## [PROBLEM TO SOLVE]
Where "Word" occurs in a line of the entries below, copy that line.

Stored items from a collection
________________
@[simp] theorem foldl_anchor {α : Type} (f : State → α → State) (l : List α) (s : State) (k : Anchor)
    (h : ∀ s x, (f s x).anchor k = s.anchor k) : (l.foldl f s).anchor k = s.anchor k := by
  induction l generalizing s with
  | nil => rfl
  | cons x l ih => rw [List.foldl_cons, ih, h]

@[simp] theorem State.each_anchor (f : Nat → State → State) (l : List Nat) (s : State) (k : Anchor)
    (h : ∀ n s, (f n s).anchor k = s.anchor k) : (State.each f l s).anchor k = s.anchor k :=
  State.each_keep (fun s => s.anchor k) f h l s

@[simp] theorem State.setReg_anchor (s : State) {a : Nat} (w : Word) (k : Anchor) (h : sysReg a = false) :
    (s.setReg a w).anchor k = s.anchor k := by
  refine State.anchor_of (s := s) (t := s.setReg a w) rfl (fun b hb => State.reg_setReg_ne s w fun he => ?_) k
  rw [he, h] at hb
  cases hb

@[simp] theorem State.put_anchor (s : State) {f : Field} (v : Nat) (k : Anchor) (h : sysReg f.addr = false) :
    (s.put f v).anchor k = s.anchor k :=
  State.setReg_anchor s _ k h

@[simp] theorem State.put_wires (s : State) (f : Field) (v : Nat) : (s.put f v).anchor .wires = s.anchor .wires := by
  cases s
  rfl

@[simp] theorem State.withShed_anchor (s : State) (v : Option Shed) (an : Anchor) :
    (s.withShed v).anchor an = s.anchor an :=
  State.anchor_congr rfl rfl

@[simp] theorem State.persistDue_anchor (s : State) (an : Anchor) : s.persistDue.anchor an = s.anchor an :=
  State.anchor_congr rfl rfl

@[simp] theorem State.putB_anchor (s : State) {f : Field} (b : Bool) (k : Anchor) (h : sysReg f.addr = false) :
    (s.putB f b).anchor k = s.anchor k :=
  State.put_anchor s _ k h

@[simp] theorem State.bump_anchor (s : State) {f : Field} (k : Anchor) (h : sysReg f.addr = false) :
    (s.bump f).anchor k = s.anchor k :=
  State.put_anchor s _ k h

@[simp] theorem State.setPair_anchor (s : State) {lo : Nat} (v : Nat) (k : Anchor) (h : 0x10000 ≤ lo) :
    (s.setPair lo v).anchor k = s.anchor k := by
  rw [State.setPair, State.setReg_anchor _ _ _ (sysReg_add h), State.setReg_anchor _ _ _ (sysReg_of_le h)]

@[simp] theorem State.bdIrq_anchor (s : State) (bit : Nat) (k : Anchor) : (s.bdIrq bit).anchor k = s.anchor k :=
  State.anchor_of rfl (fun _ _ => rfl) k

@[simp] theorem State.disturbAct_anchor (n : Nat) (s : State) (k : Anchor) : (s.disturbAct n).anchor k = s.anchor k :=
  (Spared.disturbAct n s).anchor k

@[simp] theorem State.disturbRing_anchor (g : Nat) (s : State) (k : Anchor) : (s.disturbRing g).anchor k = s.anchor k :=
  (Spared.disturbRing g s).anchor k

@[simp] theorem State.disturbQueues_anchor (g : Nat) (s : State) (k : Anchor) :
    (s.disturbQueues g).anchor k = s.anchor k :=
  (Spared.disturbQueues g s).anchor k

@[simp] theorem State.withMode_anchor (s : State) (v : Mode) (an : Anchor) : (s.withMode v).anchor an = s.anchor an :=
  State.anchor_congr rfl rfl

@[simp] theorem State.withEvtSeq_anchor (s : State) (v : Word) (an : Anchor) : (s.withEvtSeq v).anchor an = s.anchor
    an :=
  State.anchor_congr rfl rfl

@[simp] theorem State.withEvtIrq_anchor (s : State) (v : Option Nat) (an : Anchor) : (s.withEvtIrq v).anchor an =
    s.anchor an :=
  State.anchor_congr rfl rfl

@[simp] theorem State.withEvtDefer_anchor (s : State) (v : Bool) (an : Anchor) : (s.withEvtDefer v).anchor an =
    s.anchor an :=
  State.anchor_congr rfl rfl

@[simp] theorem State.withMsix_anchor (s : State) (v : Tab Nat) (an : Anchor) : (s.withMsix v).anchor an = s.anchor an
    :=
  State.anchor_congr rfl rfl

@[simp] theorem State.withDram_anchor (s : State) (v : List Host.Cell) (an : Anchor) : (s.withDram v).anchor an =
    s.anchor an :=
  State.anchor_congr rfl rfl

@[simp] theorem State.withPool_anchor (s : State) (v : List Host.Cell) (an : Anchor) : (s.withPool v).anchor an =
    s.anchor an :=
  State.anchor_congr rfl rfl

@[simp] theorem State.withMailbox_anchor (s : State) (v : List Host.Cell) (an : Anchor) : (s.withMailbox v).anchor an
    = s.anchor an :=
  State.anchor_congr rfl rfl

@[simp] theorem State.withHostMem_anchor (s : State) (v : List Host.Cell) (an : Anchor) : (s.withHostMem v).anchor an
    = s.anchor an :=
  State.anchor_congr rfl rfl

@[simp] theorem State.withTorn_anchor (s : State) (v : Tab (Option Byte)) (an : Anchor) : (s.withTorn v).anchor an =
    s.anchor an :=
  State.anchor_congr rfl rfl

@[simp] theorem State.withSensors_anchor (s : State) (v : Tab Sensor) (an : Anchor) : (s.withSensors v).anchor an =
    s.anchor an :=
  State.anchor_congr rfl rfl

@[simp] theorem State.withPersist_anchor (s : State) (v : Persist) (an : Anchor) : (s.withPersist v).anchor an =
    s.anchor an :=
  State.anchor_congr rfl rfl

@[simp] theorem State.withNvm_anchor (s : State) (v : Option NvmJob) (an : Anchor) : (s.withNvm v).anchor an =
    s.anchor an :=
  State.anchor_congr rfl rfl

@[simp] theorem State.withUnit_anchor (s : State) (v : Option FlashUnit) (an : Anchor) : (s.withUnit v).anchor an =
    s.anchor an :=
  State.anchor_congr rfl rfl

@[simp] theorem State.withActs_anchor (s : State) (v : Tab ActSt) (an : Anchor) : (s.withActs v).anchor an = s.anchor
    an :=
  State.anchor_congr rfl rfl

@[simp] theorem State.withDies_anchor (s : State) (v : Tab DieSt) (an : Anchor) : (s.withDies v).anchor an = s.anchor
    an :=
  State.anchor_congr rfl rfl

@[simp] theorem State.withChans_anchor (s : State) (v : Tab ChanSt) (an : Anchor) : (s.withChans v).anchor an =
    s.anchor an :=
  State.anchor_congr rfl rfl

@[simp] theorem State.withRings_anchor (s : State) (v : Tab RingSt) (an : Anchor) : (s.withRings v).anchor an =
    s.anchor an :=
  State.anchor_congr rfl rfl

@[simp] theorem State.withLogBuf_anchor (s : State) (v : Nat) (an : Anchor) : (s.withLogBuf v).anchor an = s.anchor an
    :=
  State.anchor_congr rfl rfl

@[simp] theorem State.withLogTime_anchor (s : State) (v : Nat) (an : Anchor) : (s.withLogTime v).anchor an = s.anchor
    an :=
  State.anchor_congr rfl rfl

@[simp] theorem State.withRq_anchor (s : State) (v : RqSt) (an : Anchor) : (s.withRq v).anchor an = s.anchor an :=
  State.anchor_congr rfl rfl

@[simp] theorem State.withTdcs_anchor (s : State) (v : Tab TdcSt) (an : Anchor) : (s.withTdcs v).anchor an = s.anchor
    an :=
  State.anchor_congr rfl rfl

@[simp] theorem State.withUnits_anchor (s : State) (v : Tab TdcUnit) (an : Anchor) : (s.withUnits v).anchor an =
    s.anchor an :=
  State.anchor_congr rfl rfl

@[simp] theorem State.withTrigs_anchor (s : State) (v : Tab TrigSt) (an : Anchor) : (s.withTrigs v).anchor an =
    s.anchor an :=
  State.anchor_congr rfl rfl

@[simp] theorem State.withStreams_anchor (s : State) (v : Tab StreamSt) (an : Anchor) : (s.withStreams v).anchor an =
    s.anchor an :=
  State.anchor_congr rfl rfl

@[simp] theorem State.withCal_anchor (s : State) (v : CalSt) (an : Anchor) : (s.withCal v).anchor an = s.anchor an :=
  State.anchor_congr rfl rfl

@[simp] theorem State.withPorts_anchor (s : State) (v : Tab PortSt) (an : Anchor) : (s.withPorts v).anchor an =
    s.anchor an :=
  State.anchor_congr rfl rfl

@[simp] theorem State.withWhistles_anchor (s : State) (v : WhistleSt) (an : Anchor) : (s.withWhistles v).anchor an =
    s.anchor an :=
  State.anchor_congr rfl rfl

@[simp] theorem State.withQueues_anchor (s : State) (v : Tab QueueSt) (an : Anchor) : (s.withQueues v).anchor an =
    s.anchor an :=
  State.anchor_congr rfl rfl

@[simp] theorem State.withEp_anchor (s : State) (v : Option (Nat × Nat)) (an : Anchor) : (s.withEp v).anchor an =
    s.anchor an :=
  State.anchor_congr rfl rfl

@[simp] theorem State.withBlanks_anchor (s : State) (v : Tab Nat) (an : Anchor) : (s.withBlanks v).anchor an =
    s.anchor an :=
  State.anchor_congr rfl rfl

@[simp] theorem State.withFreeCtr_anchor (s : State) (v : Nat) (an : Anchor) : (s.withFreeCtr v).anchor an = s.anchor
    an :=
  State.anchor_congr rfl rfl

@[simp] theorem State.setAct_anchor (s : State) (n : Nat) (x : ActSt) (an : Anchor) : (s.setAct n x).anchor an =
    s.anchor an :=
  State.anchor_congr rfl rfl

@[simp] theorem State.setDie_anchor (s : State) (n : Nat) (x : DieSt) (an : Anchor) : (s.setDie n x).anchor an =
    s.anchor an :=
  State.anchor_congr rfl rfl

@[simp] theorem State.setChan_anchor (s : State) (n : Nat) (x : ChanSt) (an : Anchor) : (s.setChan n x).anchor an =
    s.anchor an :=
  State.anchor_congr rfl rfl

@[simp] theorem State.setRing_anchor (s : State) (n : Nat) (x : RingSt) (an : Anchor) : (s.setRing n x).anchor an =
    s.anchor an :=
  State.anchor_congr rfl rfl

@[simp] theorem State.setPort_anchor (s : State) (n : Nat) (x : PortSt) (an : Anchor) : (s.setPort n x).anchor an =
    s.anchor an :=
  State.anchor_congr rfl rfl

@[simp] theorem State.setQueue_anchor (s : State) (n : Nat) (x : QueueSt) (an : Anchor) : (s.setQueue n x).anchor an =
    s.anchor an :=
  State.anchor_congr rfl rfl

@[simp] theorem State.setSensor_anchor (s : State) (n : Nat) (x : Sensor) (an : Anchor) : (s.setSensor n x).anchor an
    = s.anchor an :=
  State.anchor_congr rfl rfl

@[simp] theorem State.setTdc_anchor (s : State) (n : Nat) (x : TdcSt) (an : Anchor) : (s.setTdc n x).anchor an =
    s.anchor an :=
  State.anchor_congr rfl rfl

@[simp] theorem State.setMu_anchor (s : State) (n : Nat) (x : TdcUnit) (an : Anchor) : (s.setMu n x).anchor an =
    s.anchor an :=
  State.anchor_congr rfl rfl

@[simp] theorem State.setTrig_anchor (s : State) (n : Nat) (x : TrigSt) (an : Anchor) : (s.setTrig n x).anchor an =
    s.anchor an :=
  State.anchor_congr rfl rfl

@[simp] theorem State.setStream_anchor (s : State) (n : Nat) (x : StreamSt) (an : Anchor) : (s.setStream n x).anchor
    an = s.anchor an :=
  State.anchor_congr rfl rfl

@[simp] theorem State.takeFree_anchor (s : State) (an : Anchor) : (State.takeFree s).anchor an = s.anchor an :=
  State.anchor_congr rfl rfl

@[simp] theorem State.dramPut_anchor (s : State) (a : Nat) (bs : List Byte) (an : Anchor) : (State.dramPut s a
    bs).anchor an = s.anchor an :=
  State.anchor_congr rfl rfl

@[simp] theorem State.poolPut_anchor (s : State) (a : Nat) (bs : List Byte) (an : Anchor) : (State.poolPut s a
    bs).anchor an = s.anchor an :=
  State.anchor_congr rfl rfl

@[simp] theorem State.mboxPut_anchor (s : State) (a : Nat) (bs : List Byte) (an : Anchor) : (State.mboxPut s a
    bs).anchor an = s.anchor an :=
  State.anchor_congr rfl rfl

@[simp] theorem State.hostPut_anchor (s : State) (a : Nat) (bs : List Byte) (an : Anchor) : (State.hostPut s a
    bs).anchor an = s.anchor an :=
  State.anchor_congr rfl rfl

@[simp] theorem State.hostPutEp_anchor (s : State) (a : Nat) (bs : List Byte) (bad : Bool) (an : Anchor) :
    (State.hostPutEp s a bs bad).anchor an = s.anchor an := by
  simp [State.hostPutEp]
________________
## [TASK OUTPUT]
@[simp] theorem State.setReg_anchor (s : State) {a : Nat} (w : Word) (k : Anchor) (h : sysReg a = false) :
@[simp] theorem State.withEvtSeq_anchor (s : State) (v : Word) (an : Anchor) : (s.withEvtSeq v).anchor an = s.anchor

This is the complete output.